+62 8383 574 111 24 admin@kdngroup.co.id

Pembibibitan Jambu Bol

Jambu bol ini masih sulit diperbanyak dengan melalui biji karena jambu ini masih sulit untuk diperbanyak melalui cangkok. Biji-biji bibit yang sudah didapatkan selanjutnya disemai di polybag ke polybag tanam yang berukuran kecil. Polybag-polybag tersebut diisi dengan media semai berupa campuran tanah, pupuk kandang dan sekam dengan perbandingan 1 : 1 : 1. Polybag yang telah disemai biji selanjutnya ditanam ke dalam tanah sedalam 2/3 tinggi polybag.

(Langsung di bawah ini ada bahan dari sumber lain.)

/-- One write of a run made: bytes of one page, at the home or by packet, or a nibble. -/
def State.bermPut (s : State) (k : Nat) (a : Agent) (w : BermWrite) : State × Option FaultInfo :=
  if w.nibble then s.bermNibble k a w.va (ofBytes w.bytes)
  else
    match s.planWrite a Need.write w.va (w.bytes.map some) (fun v _ p => noPolder a v 0 p) with
    | (s, .error f) => (s, some f)
    | (s, .ok ws) =>
      let (s, tags) := s.putAll a (.berm k) ws
      (s.bermTags k tags, none)

/-- The writes of a write stream in order, cut where pages and packets end (R323). -/
def streamWrites (d : Stream) (vs : List Nat) : List BermWrite :=
  let w := typeWidth d.type
  let bs := toBytes (vs.length * w / 8) (packElements w vs)
  let base := (d.at 0).toNat
  (piecesOf 4096 base bs.length).map (fun pc => { va := BitVec.ofNat 64 pc.1, bytes := (bs.drop (pc.1 - base)).take pc.2 }) ++
    if vs.length * w % 8 = 0 then []
    else [{ va := d.at (vs.length - 1), bytes := [BitVec.ofNat 8 (nthD 0 vs (vs.length - 1))], nibble := true }]

/-- The writes of a run: its write streams in ascending order, then the scalars of a BRUN (R323, R324). -/
def bermWrites (r : BermRun) (p : BermPlan) (d : BermData) : List BermWrite :=
  ((List.range 8).flatMap fun j =>
    let t := nthD { base := 0, type := 0, mode := 0, clr := false } p.streams j
    if t.mode < 2 then [] else streamWrites t (nthD [] d.e j)) ++
  if r.chunk.isSome then []
  else [{ va := r.launch + 256, bytes := toBytes 64 (packElements 64 (d.ks.drop 8)) }]

/-- A berm engine's first run changed. -/
def State.mapBerm (s : State) (k : Nat) (f : BermRun → BermRun) : State :=
  match s.berm k with
  | r :: rest => s.setBerm k (f r :: rest)
  | [] => s

/-- A run's work all issued, with the fault its issuer will have (R441 to R443). -/
def State.bermDone (s : State) (k : Nat) (f : Option FaultInfo) : State :=
  s.mapBerm k fun r => { r with
    done := true, writes := []
    fault := f.map fun f =>
      { f with akind := 6, aidx := k, res := false, synd := if f.code = 0x0307 then r.word else f.synd } }

/-- What a run does when it needs a peer's bytes: it sends the request, once, and waits. -/
def State.bermHalt (s : State) (k : Nat) (h : Halt) : State :=
  match h with
  | .ask pkt va =>
    let asked := match s.berm k with
      | r :: _ => asking r.fetched pkt.addr.toNat pkt.len
      | [] => true
    if asked then s
    else
      let (s, tag) := s.send (.berm k) va pkt
      s.mapBerm k fun r => { r with fetched := r.fetched ++ [{ tag := tag, addr := pkt.addr.toNat, len := pkt.len }] }
  | .fault f => (s.found f).bermDone k (some f)
  | _ => s

/-- Flags of a context's berm runs (R32, R386). -/
def State.bermFlags (s : State) (x : Nat) (f : Flags) : State :=
  let c := s.ctx x
  s.setCtx x { c with flagsBerm := c.flagsBerm ||| f }

/-- The writes left of a run's write phase made in order, up to the first that a peer must acknowledge: what is written
before a fault stands (R442). -/
def State.bermWrite (s : State) (k : Nat) (a : Agent) : List BermWrite → State
  | [] => s.mapBerm k fun r => { r with writes := [], done := true }
  | w :: ws =>
    match s.bermPut k a w with
    | (s, some f) => s.bermDone k (some f)
    | (s, none) =>
      if ((s.berm k).head?.map BermRun.tags).getD [] = [] then State.bermWrite s k a ws
      else s.mapBerm k fun r => { r with writes := ws, done := ws.isEmpty }

/-- The read phase of a run, and its instructions over all elements (R323, R441 to R443). The reads and clears of this
device's memory are one step of the model, made once the cells of every peer have been taken, and none of them when a peer
refuses; so no add lands between a read and the clear of the same stream; R437 lets
one land between a read and a later write stream's write, and the model makes such writes in the same step too as far as
no peer must acknowledge one first (log 72). -/
def State.computeBerm (s : State) (k : Nat) (r : BermRun) : State :=
  let a := bermAgent k r
  match s.bermPlan a r with
  | (s, .error h) => s.bermHalt k h
  | (s, .ok p) =>
    match (s.bermAsk a false p).orElse fun _ => if (s.bermRead a false p).2.toOption.isSome then s.bermAsk a true p else none with
    | some h => s.bermHalt k h
    | none =>
      match s.bermRead a false p with
      | (s, .error h) => s.bermHalt k h
      | (_, .ok _) =>
        match s.bermRead a true p with
        | (_, .error h) => s.bermHalt k h
        | (s, .ok d) =>
          let d := p.words.foldl (fun d w => d.run p.n w) d
          let s := s.bermFlags r.ctx.toNat d.flags
          let poison := d.poison.map fun f => { f with akind := 6, aidx := k, res := false }
          s.mapBerm k fun r => { r with computed := true, fault := poison, writes := bermWrites r p d }

/-- The first run of a berm engine performed as far as peers allow (R323). -/
def State.performBerm (s : State) (k : Nat) (r : BermRun) : State :=
  let s := if r.computed then s else s.computeBerm k r
  match s.berm k with
  | r :: _ => if r.computed && !r.done && r.tags.isEmpty then s.bermWrite k (bermAgent k r) r.writes else s
  | [] => s

/-- BERM_RUN: the oldest run of a controller's engine performed (R325). -/
def execBermRun (ctrl : BitVec 4) (s : State) : Out :=
  let k := ctrl.toNat
  match s.berm k with
  | r :: _ => if r.done ∨ s.isFrozen (masterId 6 k) then .next s else .next (s.performBerm k r)
  | [] => .next s

/-- A finished run leaves its engine: TL.BERM advances, and its BRUN or its collective learns of it (R243, R259, R325,
R440, R441). -/
def State.finishBerm (s : State) (k : Nat) (r : BermRun) : State :=
  let x := r.ctx.toNat
  let s := s.setBerm k ((s.berm k).drop 1)
  let s := s.advance x (0x30 + k) 1
  let s := match r.issuer with
    | some (core, id) => s.endWait core engCopy id r.fault
    | none => s
  match r.chunk, r.fault with
  | some (_, _, _, counter), some f => (s.chunkFail x counter f).answered
  | _, _ => s.answered

/-- BERM_RUN_FINISH: a run whose writes are all performed finishes (R325). -/
def execBermRunFinish (ctrl : BitVec 4) (s : State) : Out :=
  let k := ctrl.toNat
  match s.berm k with
  | r :: _ => if r.done ∧ r.tags = [] ∧ s.isFrozen (masterId 6 k) = false then .next (s.finishBerm k r) else .next s
  | [] => .next s

end Sys2Proof.Machine
end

Biarkan calon batang bawah tumbuh selama 8 bulan untuk siap disambung dengan jambu bol jamaikan yang pernah berbuah setidaknya 3 kali. Panjang entres yang akan disambungkan yaitu 5 cm dengan posisi sisip samping. Setelah sekitar 2,5 bulan, entres sudah menyatu.

Hasil perbanyakana susuan ini siap dipindahkan ke polybag tanam berukuran 40 cm. Biarkan bibit tumbuh setinggi 1 meter atau telah berumur 6-12 bulan. Jika sudah mencapai ukuran tersebut, bibit dapat dipindah tanamkan ke polybag berukuran 50 cm. Bibit ini kemudian dipelihara selama sekitar 12 bulan sebelum dipindahkan ke pot besar atau drum.

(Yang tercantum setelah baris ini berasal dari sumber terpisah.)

-- ==== Sys2Proof/Machine/Vector.lean ====
section
/-!
DEFINITION. The vector stream: SHAPE, tiles and masks, elementwise commands, conversions, tile operations, microscaling
and the stream's sync forms (R293 to R317).
-/
namespace Sys2Proof.Machine

/-! ## Geometry (R293 to R296) -/

/-- The geometry of SHAPE (R294, R295). -/
structure Geom where
  rows : Nat
  cols : Nat
  vrows : Nat
  vcols : Nat
  deriving DecidableEq, Repr

/-- The fields of a SHAPE word (R294). -/
def Geom.of (w : Word) : Geom :=
  let v := w.toNat
  { rows := bitsOf v 23 12 + 1, cols := bitsOf v 11 0 + 1, vrows := bitsOf v 49 37, vcols := bitsOf v 36 24 }

/-- The valid positions in ascending order (R296). -/
def Geom.valid (g : Geom) : List (Nat × Nat) :=
  (List.range g.vrows).flatMap fun i => (List.range g.vcols).map fun j => (i, j)

/-- The flat number of a position (R293). -/
def Geom.flat (g : Geom) (p : Nat × Nat) : Nat := p.1 * g.cols + p.2

/-- Whether SHAPE suits a command with elements of these widths (R295, R385). -/
def Geom.fits (g : Geom) (widths : List Nat) (mask : Bool) : Bool :=
  decide (g.vrows ≤ g.rows) && decide (g.vcols ≤ g.cols) && widths.all (fun b => decide (g.rows * g.cols * b ≤ 32768)) &&
    (!mask || decide (g.rows * g.cols ≤ 4096))

/-- Element k of width b of a tile's bits (R293). -/
def tileElem (t k b : Nat) : Nat := t / 2 ^ (k * b) % 2 ^ b

/-- A tile's bits with element k of width b written (R293). -/
def tileSet (t k b v : Nat) : Nat := t - tileElem t k b * 2 ^ (k * b) + v % 2 ^ b * 2 ^ (k * b)

/-- A tile's bits. -/
def Core.tile (c : Core) (v : Nat) : Nat := (Table.get 0 c.tiles v).toNat

/-- A mask's bits. -/
def Core.mask (c : Core) (m : Nat) : BitVec 4096 := Table.get 0 c.masks m

/-- A tile replaced. -/
def Core.setTile (c : Core) (v t : Nat) : Core := { c with tiles := Table.set 0 c.tiles v (BitVec.ofNat 32768 t) }

/-- A mask replaced. -/
def Core.setMask (c : Core) (m : Nat) (v : BitVec 4096) : Core := { c with masks := Table.set 0 c.masks m v }

/-- Elements of a tile written: flat numbers and values, in order. -/
def tileWrites (t b : Nat) (ws : List (Nat × Nat)) : Nat := ws.foldl (fun t w => tileSet t w.1 b w.2) t

/-- Bits of a mask written, in order. -/
def maskWrites (m : BitVec 4096) (ws : List (Nat × Bool)) : BitVec 4096 := ws.foldl (fun m w => setBit m w.1 w.2) m

/-- Elements of width `b` written to a tile; an error in it is gone when they are all of it (R408). -/
def Core.writeTile (c : Core) (v b : Nat) (ws : List (Nat × Nat)) : Core :=
  let c' := c.setTile v (tileWrites (c.tile v) b ws)
  if c.softHit 2 [v] && (List.range (32768 / b)).all fun k => ws.any fun w => w.1 == k then c'.softMend 2 [v] else c'

/-- Bits written to a mask; an error in it is gone when they are all of it (R408). -/
def Core.writeMask (c : Core) (m : Nat) (ws : List (Nat × Bool)) : Core :=
  let c' := c.setMask m (maskWrites (c.mask m) ws)
  if c.softHit 2 [32 + m] && (List.range 4096).all fun k => ws.any fun w => w.1 == k then c'.softMend 2 [32 + m] else c'

/-- TYPE, MSK and MIDX (R298). -/
def vType (e : Ex) : Nat := bitsOf e.ext.toNat 7 4
def vMsk (e : Ex) : Bool := e.ext.getLsbD 3
def vMidx (e : Ex) : Nat := bitsOf e.ext.toNat 2 0

/-- Whether a position is active: valid, and under MSK its mask bit is 1 (R296). -/
def Core.activeAt (c : Core) (e : Ex) (g : Geom) (p : Nat × Nat) : Bool :=
  !(vMsk e) || (c.mask (vMidx e)).getLsbD (g.flat p)

/-- The active positions (R296). -/
def Core.activeOf (c : Core) (e : Ex) (g : Geom) : List (Nat × Nat) := g.valid.filter (c.activeAt e g)

/-! ## Checks (R295, R300, R385) -/

/-- The fault of types and modes (R373, R385). -/
def badType (i : Instr) : FaultInfo := { code := 0x0113, synd := slotWord i, aux := slotCont i }

/-- Whether a tile source field names a mask tile (R299). -/
def isMaskField (f : BitVec 6) : Bool := decide (32 ≤ f.toNat) && decide (f.toNat < 40)

/-- The unit's checks of a vector command: types and modes, then SHAPE and the limits (R295, R299, R300, R385). -/
def vecCheck (i : Instr) (c : Core) (ok : Bool) (srcs : List (BitVec 6)) (widths : List Nat) (mask limit : Bool) :
    Option FaultInfo :=
  firstFault [
    faultIf (!ok || srcs.any isMaskField) (badType i),
    faultIf (!(Geom.of c.shape).fits widths mask || !limit) { code := 0x010F, synd := c.shape }]

/-! ## Queue sources and soft errors (R131, R299, R408) -/

/-- The queue that a tile source field names. -/
def queueOf (f : BitVec 6) : Option Nat := if 40 ≤ f.toNat then some (f.toNat - 40) else none

/-- The queue entries that a command has popped. -/
def State.poppedOf (s : State) (j : Job) : List Word :=
  match ((s.core j.core).engine j.eng).started with
  | some st => st.entry.ops.drop 7
  | none => []

/-- A command's pops, f2 first: each queue's head in order, as far as entries are there (R131, R299). -/
def popSources (j : Job) : List Nat → State → State × Option RunEnd
  | [], s => (s, none)
  | q :: qs, s =>
    let c := s.core j.core
    if c.softHit 3 [q] then (s, some (startHalt j (.fault (softFault 3))))
    else
    match c.queueReg q with
    | [] => (s, some (.pending 1))
    | e :: rest =>
      let s := s.setCore j.core (c.setQueueReg q rest)
      let s := s.mapStarted j.core j.eng fun t => { t with entry := { t.entry with ops := t.entry.ops ++ [e] } }
      popSources j qs s

/-- The start of a vector command: queue roles, the ordering check on tiles (granule 4,096 + k, R287, R317), soft errors
of the tiles and masks it reads, and its pops. -/
def State.vecBegin (s : State) (j : Job) (queues : List Nat) (reads writes : List Nat) (tiles masks : List Nat) :
    State × Option RunEnd :=
  let c := s.core j.core
  if j.phase = 0 ∧ queues.any fun q => c.qReader q != engVector + 1 then (s, some (.fault none c.roleFault))
  else
    match s.begin j (reads ++ tiles.map (4096 + ·)) writes with
    | .error f => (s, some (.fault none f))
    | .ok s =>
      if c.softHit 2 (tiles ++ masks.map (32 + ·)) then (s, some (startHalt j (.fault (softFault 2))))
      else popSources j (queues.drop (s.poppedOf j).length) s

/-- The tiles that source fields name. -/
def tilesOf (fs : List (BitVec 6)) : List Nat := (fs.filter fun f => decide (f.toNat < 32)).map BitVec.toNat

/-- The queues that source fields name, in order. -/
def queuesOf (fs : List (BitVec 6)) : List Nat := fs.filterMap queueOf

/-- The mask a command reads. -/
def vMasks (e : Ex) : List Nat := if (vMsk e) then [(vMidx e)] else []

/-- The bits of a source, by flat number: a tile's element, or a popped entry's low bits at every position (R299). -/
def Core.source (c : Core) (f : BitVec 6) (b : Nat) (popped : Option Word) (k : Nat) : Nat :=
  match popped with
  | some w => w.toNat % 2 ^ b
  | none => tileElem (c.tile f.toNat) k b

/-- The popped entry of each of two source fields. -/
def poppedPair (f2 f3 : BitVec 6) (ps : List Word) : Option Word × Option Word :=
  match queueOf f2, queueOf f3 with
  | some _, some _ => (ps[0]?, ps[1]?)
  | some _, none => (ps[0]?, none)
  | none, some _ => (none, ps[0]?)
  | none, none => (none, none)

/-- A core's registers after a command, with the flags it raises. -/
def State.vecDone (s : State) (j : Job) (c : Core) (f : Flags) : State × RunEnd :=
  ((s.setCore j.core c).raiseCmd j f, .done)

/-! ## Elementwise commands (R301, R302, R306, R316) -/

/-- How an elementwise command uses its fields: its opcode, whether f3 is a source, whether the destination's prior
element is one, whether the result is a mask, and what SUB is. -/
structure Elementwise where
  op : Nat
  two : Bool := false
  addend : Bool := false
  toMask : Bool := false
  round : Bool := false
  sub : Ex → Nat := fun _ => 0

/-- The source fields of an elementwise command. -/
def Elementwise.sources (k : Elementwise) (e : Ex) : List (BitVec 6) := if k.two then [e.f2, e.f3] else [e.f2]

/-- The run of an elementwise command: every active position (R296, R301). -/
def elementRun (k : Elementwise) : Runner := fun j s =>
  let e := j.ex
  let g := Geom.of j.q.shape
  let srcs := k.sources e
  let d := e.f1.toNat
  match s.vecBegin j (queuesOf srcs) [] (if k.toMask then [] else [4096 + d])
      (tilesOf srcs ++ if k.addend then [d] else []) (vMasks e) with
  | (s, some r) => (s, r)
  | (s, none) =>
    let c := s.core j.core
    let t := (vType e)
    let b := typeWidth t
    let (pa, pb) := poppedPair e.f2 (if k.two then e.f3 else 0) (s.poppedOf j)
    let one (p : Nat × Nat) : Nat × Nat × Flags :=
      let n := g.flat p
      let y := if k.two then c.source e.f3 b pb n else 0
      let z := if k.addend then tileElem (c.tile d) n b else 0
      let r := lane k.op t (if k.round then Round.of e.x.toNat else .rne) (k.sub e) (c.source e.f2 b pa n) y z
      (n, r.1, r.2)
    let rs := (c.activeOf e g).map one
    let fl := rs.foldl (fun f r => f ||| r.2.2) (0 : Flags)
    let c := if k.toMask then c.writeMask d (rs.map fun r => (r.1, r.2.1 != 0))
      else c.writeTile d b (rs.map fun r => (r.1, r.2.1))
    s.vecDone j c fl

/-- The unit's operand checks of an elementwise command (R385). -/
def checkElement (i : Instr) (e : Ex) (k : Elementwise) (types : Nat → Bool) (limit : Bool) :
    Core → List Word → Option FaultInfo :=
  fun c _ => vecCheck i c (types (vType e)) (k.sources e) [typeWidth (vType e)] ((vMsk e) || k.toMask) limit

Perawatan Tambulampot Jambu Bol

Bibit yang telah mencapai ketinggian 1 meter dipindahkan kedalam potberukuran besar atau drum. Kemudian letakkan tabulampot tersebut ditempat terbuka ada agar tanaman dapat memperoleh sinar matahari secara penuh.

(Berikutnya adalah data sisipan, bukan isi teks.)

/-- GANG_RESERVE: the gang that is first in a die's selection order and has waited RESV cycles gets the die's free
cores reserved (R66). -/
def execGangReserve (die : BitVec 2) (s : State) : Out :=
  let d := die.toNat
  match s.cands d with
  | (_, .gang k) :: _ =>
    let placed := decide (k.count d ≤ (s.gangFree d k).length)
    let taken := (s.reserving d).isSome || [0, 1, 2, 3].any fun e => s.reservesFor e k
    if placed ∨ taken ∨ s.now - k.readyAt < kResv k.record ∨ s.reservingDie d k ≠ d then .next s
    else
      let s := { s with gangReserve := Table.set none s.gangReserve d (some (k.ctx, k.queue, k.kseq)) }
      .next (s.reserveCores d)
  | _ => .next s

/-! ## Leaving the running slot -/

/-- A core without a task in its running slot: what the task owned is gone, what the core owns stays. A running task loses its
core here alone: on EXIT, on a save, or when it stops (R67). -/
def Core.vacate (c : Core) : Core :=
  { draining := c.draining, l1d := c.l1d, l1i := c.l1i, lastKernel := c.lastKernel, tlb := c.tlb, soft := c.soft
    reserved := c.reserved, frozen := c.frozen }

/-- The running slot of a core freed; its die may reserve it (R66). -/
def State.vacate (s : State) (core : Nat) : State :=
  (s.setCore core (s.core core).vacate).reserveCores (core / 64)

/-- A task of a kernel counted retired or aborted (R64, R425). -/
def State.leaveKernel (s : State) (t : Task) : State :=
  (s.mapKernel t.ctx.toNat t.queue t.kseq fun k => { k with live := k.live - 1 }).settleGraph

/-- Whether an engine has no command left whose effects are to come: none queued, none at work unfinished; and no
signal form left to take (R63, R168). -/
def Engine.localDone (g : Engine) : Bool :=
  (g.queue.all fun q => q.num == 0 && match q.instr with
    | .asls .. | .wsls .. | .vsls .. | .lsls .. => false
    | _ => true) && (match g.started with | some t => t.done && t.fault.isNone | none => true)

/-- Whether a command in flight still has to complete on the core: a flag of it traps, or it signals a barrier (R129,
R386). -/
def State.staysFor (s : State) (core : Nat) (t : Started) : Bool :=
  let c := s.core core
  let x := (c.ctx?.map BitVec.toNat).getD 0
  (t.flags &&& (s.ctx x).trapEn != 0) || t.endFault.isSome || t.fault.isSome ||
    match t.entry.signal with
    | some (k, n) => n != 0 && (c.sluice k).barrier
    | none => false

/-- The commands of a core whose effects are made and that are not complete. -/
def Core.inFlight (c : Core) : List (Nat × Started) :=
  [0, 1, 2, 3].flatMap fun e => ((c.engine e).flight ++ (c.engine e).started.toList).map fun t => (e, t)

/-- The work of an exiting task that memory has not acknowledged (R63). -/
def Core.outstanding (c : Core) : List Outstanding :=
  let cs := c.inFlight.map fun e =>
    ({ stream := e.1 + 1, num := e.2.entry.num, homeAck := e.2.homeAck, tags := e.2.tags, waits := e.2.waits } : Outstanding)
  cs ++ [{ stream := 0, num := 0, homeAck := c.posted, tags := c.postedTags }]

/-- TASK_ENTER_DRAINING: an exiting task that has completed locally moves to the draining slot once that is free; its
posted stores still dirty in the L1 data cache go home, and draining awaits their acknowledgement (R63, log 9). The
core's arm table is emptied with this move: until then its arms still fire (R135, DESIGN CHOICE, log 82). -/
def execTaskEnterDraining (core : BitVec 8) (s : State) : Out :=
  let k := core.toNat
  let c := s.core k
  match c.task with
  | none => .next s
  | some t =>
    let ready := c.exiting && c.active && c.stopping == .no && c.draining.isNone && [0, 1, 2, 3].all (fun e => (c.engine e).localDone) &&
      c.inFlight.all fun e => !s.staysFor k e.2
    if !ready then .next s
    else
      let s := s.writeBackAll k
      let d := s.core k
      let s := s.setCore k { d with draining := some { task := t, work := d.outstanding } }
      .next (s.vacate k)

/-- Whether a piece of outstanding work is acknowledged. -/
def Outstanding.done (w : Outstanding) : Bool := !w.homeAck && w.tags.isEmpty && w.waits.isEmpty

/-- TASK_RETIRE: a draining task whose work is all acknowledged retires (R63, R64). -/
def execTaskRetire (core : BitVec 8) (s : State) : Out :=
  let k := core.toNat
  let c := s.core k
  match c.draining with
  | none => .next s
  | some d =>
    if d.work.all Outstanding.done && !c.frozen then
      .next ((s.setCore k { c with draining := none }).leaveKernel d.task)
    else .next s

/-! ## Stopping (R74, R379, R395) -/

/-- Whether requests of a core's running task are unanswered: those of its streams but not of its draining task. -/
def State.asking (s : State) (core : Nat) : Bool :=
  let old := (((s.core core).draining.map Draining.work).getD []).flatMap Outstanding.tags
  s.fab.requests.any fun r =>
    match r.issuer with
    | .stream k _ => k == core && !old.contains r.tag
    | _ => false

/-- Whether a wait is a collective's that has every delivery of this device acknowledged: a stop or a save does not await
its counters (R440, R451). -/
def State.collWaits (s : State) (id : Nat) : Bool :=
  s.colls.any fun c => c.wait == id && c.tags.isEmpty && match c.issuer with | .stream .. => true | _ => false

/-- Whether PREDL cycles have passed since a core's pre-emption request (R74). -/
def State.overdue (s : State) (core : Nat) : Bool :=
  let c := s.core core
  match c.task, c.preemptAt with
  | some t, some at' => decide ((s.ctx t.ctx.toNat).predl.toNat ≤ s.now - at')
  | _, _ => false

/-- Whether everything that a stopping task has issued is acknowledged, its commands stand at their restart points or are
complete, and its control stream stands still (R74, R379). At a safe point a command that waits without restart rows holds
the save off until PREDL has passed; then it counts as stopped, as in a full save (R395, R440, log 85). -/
def State.settled (s : State) (core : Nat) : Bool :=
  let c := s.core core
  let quiet (e : Nat) : Bool :=
    let g := c.engine e
    let all := g.flight ++ g.started.toList
    (all.all fun t => !t.homeAck && t.tags.isEmpty && (t.waits.all s.collWaits || t.fault.isSome)) &&
      !((all.head?.map Started.complete).getD false) &&
      (c.stopping != .safePoint || c.pend.isSome || s.overdue core || all.all fun t => t.restarts && !t.done)
  !c.frozen && c.blocked != some .hold && !c.posted && c.comb.isNone && !s.asking core && [0, 1, 2, 3].all quiet

/-- A command as the image holds it: a fault that arises again by itself is gone, a late one stays, so that the command never
completes (R381). -/
def Started.parked (t : Started) : Started :=
  { t with fault := t.fault.bind fun f => if f.late then some f else none }

/-- An engine as its image holds it: a waiting LWAITC, an LBAR before its add and a TLDB before its match stand again
at the head of their queue, their wait taken; a stopped command will run again from its row (R381, R395, R420). -/
def Engine.parked (g : Engine) : Engine :=
  let g := { g with fetched := [], flight := g.flight.map Started.parked }
  match g.started with
  | none => g
  | some t =>
    let back := match t.entry.instr with
      | .lwaitc _ => !t.done
      | .lbar _ => t.phase == 0 && !t.done
      | .tldb _ => decide (t.phase < 2) && !t.done
      | _ => false
    if back then { g with started := none, queue := { t.entry with waited := true } :: g.queue }
    else { g with started := some t.parked }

Apabila dirasa tajuknya kurang lebat maka dapat dilakukan pemangkasan pada cabang-cabangnya agar dapat tumbuh tunas baru. Lakukan pula pemupukan setiap 3 bulan sekali dengan menggunakan pupuk NPK dengan perbandingan 15:15:15 atau 16:16:16 sebanyak 20 gram hingga 40 gram per pot.

Tanaman jambu bol ini akan berbunga setelah berumur sekitar 1,5-2 tahun, bunga-bunga tersebut akan tumbuh pada bagian cabang-cabang tanaman. Agar memperoleh buah dengan ukuran besar, lakukan penjarangan pada buah yang masih kecil dan sisakan 2-3 buah saja pada setiap tangkai buah. Setelah 3 bulan buah dapat dipanen.

Agar buah tumbuh lebat, tunggu hingga tanaman tidak memiliki pupus daun muda, lalu lakukan pemangkasan pada daun yang telah tua sekitar 50%-nya. Lakukan pula sedikit stres air dan juga tambahkan pupuk dengan kadar P dan K yang tinggi yang dilarutkan terlebih dahulu dalam air baru disiramkan. Bisa juga dilakukan dengan memberikan hormon perangsang bunga.

Selain hal tersebut, bisa juga dilakukan dengan melakukan penyayatan pada kulit batang selebar 1/2-1 cm pada bagian pangkal secara melingkar sekitar 5-10 cm dari dasar tanah secara melingkar.